[Stored records]
────────────────────
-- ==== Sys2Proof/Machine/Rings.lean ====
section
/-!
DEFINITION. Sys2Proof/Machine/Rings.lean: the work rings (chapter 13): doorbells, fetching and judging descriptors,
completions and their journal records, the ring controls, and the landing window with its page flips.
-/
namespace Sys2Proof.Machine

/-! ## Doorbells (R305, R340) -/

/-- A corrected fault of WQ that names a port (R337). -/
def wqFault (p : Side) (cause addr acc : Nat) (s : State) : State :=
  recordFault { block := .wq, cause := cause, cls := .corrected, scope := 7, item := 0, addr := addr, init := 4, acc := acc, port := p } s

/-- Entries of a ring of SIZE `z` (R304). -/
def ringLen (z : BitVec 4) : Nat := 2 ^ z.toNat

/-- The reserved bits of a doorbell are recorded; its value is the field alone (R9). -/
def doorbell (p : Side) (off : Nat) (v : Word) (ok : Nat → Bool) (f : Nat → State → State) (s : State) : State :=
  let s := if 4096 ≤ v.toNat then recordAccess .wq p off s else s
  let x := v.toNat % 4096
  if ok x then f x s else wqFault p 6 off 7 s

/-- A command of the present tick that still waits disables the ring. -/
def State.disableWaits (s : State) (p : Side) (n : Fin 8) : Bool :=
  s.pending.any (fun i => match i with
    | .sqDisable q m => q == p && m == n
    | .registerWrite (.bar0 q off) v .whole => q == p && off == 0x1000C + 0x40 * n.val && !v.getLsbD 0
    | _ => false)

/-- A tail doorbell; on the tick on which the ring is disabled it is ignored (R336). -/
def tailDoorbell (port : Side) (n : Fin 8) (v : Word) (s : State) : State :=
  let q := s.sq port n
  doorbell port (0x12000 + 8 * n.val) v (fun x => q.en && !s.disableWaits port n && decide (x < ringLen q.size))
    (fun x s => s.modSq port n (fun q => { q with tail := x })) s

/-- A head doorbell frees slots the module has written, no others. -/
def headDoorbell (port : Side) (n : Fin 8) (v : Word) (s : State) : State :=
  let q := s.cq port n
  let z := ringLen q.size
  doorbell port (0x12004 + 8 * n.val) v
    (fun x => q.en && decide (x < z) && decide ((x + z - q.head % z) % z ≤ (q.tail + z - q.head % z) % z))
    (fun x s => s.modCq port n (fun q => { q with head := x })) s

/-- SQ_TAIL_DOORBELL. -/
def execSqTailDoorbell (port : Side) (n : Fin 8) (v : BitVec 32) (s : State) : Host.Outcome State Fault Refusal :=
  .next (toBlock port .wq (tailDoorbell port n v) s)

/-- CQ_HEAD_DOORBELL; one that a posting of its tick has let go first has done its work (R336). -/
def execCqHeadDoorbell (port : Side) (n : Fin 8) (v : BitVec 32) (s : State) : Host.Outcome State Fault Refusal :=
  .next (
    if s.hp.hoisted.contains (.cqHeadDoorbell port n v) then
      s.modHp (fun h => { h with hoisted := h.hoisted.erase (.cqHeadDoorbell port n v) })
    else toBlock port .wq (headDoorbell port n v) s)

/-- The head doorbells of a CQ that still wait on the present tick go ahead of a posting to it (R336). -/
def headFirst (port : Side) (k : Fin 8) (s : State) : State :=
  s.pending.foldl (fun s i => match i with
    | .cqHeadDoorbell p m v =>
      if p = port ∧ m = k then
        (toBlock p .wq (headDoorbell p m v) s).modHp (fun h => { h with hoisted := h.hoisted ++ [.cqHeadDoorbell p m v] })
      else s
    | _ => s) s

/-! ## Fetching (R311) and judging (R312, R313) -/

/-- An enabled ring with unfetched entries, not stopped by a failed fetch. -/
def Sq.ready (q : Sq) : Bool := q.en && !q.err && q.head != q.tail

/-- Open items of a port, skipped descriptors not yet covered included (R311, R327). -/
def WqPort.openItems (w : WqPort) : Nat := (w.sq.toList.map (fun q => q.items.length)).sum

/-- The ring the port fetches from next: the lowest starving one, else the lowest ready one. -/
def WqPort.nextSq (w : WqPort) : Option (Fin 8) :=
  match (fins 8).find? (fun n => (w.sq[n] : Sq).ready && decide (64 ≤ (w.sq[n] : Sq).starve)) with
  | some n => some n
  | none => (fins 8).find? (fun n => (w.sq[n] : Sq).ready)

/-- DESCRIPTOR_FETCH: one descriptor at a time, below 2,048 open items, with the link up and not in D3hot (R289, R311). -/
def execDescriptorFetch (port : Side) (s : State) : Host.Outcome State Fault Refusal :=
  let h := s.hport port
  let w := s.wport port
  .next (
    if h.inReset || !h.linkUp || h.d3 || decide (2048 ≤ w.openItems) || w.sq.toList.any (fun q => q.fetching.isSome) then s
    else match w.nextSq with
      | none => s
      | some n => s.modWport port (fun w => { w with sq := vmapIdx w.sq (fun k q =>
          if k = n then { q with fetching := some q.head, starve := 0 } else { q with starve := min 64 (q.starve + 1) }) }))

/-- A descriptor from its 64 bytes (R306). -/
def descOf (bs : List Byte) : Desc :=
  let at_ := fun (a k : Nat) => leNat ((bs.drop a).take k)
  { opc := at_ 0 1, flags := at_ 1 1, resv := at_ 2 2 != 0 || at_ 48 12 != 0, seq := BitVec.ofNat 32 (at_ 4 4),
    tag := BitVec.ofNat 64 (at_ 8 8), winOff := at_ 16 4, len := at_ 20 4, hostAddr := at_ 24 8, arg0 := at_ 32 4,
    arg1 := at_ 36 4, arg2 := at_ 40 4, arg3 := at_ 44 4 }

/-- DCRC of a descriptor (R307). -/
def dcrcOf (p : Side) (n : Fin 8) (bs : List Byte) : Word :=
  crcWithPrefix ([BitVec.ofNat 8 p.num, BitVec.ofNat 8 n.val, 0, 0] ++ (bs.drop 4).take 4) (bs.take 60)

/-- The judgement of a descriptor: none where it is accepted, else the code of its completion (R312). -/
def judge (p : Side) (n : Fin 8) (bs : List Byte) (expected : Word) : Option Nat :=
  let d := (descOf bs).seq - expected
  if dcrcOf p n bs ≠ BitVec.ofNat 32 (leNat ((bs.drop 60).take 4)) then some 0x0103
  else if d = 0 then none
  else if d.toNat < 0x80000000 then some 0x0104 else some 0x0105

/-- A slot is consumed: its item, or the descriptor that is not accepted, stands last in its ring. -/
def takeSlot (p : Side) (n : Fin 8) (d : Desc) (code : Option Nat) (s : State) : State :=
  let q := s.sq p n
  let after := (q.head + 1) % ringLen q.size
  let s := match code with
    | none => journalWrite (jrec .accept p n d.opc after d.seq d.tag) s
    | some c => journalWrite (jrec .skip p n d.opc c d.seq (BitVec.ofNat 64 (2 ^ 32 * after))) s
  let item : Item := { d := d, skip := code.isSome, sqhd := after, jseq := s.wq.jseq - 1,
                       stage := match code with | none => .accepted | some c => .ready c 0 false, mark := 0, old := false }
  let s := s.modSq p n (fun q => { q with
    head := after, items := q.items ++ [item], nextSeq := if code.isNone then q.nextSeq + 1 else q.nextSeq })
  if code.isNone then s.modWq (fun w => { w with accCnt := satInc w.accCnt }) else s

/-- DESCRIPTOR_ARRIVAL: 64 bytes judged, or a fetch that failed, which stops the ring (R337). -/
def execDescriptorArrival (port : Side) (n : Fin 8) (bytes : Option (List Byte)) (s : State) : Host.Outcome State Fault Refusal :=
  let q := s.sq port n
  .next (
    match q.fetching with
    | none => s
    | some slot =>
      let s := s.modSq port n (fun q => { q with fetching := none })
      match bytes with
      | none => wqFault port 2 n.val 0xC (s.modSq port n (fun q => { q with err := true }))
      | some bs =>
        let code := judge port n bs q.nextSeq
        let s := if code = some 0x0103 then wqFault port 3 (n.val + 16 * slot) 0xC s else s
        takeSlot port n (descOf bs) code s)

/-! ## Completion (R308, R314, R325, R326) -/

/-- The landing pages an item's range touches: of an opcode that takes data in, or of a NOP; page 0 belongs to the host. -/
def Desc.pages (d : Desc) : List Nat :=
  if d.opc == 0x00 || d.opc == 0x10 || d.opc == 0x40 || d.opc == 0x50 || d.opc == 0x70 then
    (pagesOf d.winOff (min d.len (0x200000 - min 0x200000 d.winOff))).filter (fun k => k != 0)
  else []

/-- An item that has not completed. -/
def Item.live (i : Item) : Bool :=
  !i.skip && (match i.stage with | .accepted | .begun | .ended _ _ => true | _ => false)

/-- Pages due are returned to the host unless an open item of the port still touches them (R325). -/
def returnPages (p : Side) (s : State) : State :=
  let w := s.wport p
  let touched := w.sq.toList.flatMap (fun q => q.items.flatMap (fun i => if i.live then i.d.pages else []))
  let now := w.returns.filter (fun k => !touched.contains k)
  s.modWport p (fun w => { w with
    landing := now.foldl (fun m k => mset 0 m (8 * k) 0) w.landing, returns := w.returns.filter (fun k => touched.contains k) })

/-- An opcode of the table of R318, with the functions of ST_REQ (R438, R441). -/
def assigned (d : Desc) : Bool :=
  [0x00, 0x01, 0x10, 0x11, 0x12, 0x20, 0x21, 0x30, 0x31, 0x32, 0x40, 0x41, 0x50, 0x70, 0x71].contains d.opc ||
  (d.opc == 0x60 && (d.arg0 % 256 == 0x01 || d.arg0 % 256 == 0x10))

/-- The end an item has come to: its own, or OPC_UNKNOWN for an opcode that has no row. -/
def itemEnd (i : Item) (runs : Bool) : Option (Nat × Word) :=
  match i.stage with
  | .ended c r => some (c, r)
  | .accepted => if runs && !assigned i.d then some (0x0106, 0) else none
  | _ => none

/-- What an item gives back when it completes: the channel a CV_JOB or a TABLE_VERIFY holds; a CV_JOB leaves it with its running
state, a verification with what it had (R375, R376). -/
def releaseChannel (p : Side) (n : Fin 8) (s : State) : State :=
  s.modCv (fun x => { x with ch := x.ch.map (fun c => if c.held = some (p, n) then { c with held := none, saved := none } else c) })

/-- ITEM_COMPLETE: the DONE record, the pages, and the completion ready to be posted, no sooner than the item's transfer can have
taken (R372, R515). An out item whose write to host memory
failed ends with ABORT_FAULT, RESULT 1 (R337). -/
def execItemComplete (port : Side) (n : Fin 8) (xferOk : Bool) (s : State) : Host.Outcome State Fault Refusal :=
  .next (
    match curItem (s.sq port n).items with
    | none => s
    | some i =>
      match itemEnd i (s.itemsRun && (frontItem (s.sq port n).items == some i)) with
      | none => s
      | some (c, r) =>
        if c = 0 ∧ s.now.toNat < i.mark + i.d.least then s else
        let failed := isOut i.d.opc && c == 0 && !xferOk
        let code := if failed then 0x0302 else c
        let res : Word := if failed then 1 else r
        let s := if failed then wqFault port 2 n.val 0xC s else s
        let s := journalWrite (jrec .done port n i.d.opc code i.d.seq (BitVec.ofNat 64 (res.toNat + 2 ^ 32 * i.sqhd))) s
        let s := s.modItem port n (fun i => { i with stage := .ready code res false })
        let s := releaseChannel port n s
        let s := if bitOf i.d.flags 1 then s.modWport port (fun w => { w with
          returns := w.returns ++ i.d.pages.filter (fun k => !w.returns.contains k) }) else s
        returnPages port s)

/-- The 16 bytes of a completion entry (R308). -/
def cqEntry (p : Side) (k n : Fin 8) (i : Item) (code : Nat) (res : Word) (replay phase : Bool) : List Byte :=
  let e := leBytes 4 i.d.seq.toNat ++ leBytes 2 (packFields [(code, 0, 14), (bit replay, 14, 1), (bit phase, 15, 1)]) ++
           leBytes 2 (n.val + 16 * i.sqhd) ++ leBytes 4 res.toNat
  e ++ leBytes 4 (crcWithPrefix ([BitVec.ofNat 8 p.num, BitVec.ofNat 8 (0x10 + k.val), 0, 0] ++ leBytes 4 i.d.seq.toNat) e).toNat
────────────────────
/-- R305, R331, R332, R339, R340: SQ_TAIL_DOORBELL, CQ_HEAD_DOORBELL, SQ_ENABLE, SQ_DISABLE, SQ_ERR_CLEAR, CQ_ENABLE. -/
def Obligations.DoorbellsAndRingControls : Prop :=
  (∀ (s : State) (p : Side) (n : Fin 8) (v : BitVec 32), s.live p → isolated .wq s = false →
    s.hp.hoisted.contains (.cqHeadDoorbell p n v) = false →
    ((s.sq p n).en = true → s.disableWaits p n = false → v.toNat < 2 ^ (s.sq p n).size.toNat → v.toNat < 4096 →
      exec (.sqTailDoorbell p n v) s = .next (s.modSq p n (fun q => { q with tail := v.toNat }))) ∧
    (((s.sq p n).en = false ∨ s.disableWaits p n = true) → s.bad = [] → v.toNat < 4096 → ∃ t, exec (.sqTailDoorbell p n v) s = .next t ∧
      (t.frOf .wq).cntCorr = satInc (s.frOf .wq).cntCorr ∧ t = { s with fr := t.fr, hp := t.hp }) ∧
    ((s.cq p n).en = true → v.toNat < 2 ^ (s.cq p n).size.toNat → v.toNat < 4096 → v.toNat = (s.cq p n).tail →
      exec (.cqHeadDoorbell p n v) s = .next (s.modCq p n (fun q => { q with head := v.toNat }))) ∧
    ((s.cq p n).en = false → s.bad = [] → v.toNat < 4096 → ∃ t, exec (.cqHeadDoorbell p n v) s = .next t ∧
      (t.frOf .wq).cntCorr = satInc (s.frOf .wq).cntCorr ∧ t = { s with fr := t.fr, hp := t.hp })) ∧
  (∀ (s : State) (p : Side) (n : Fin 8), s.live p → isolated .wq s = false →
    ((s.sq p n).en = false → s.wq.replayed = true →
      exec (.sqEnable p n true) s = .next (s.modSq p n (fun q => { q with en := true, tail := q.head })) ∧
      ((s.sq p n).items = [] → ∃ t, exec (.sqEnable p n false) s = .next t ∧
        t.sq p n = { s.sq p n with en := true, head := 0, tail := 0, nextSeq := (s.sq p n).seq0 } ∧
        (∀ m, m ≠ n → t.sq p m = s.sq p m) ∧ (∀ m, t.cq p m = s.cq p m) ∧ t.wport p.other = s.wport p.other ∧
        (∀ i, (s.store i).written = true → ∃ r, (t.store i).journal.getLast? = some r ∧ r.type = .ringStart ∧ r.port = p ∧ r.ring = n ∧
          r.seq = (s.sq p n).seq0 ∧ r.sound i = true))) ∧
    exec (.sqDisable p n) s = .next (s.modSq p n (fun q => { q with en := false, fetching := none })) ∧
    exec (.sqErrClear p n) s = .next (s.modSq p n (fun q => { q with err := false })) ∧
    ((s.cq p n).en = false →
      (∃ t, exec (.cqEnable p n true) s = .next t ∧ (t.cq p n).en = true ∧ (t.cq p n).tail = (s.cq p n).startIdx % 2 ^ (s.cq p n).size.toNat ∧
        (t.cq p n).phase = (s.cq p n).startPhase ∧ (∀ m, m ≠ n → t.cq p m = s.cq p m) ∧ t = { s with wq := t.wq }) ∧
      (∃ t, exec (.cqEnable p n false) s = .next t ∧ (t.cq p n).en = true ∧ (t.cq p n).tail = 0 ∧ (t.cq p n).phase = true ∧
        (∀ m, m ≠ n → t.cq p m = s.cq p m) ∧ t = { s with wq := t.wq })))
────────────────────
#### Task requirements:
For each line above that contains the word "nextSeq", copy that line.

#### Your response:
    head := after, items := q.items ++ [item], nextSeq := if code.isNone then q.nextSeq + 1 else q.nextSeq })
        let code := judge port n bs q.nextSeq
        t.sq p n = { s.sq p n with en := true, head := 0, tail := 0, nextSeq := (s.sq p n).seq0 } ∧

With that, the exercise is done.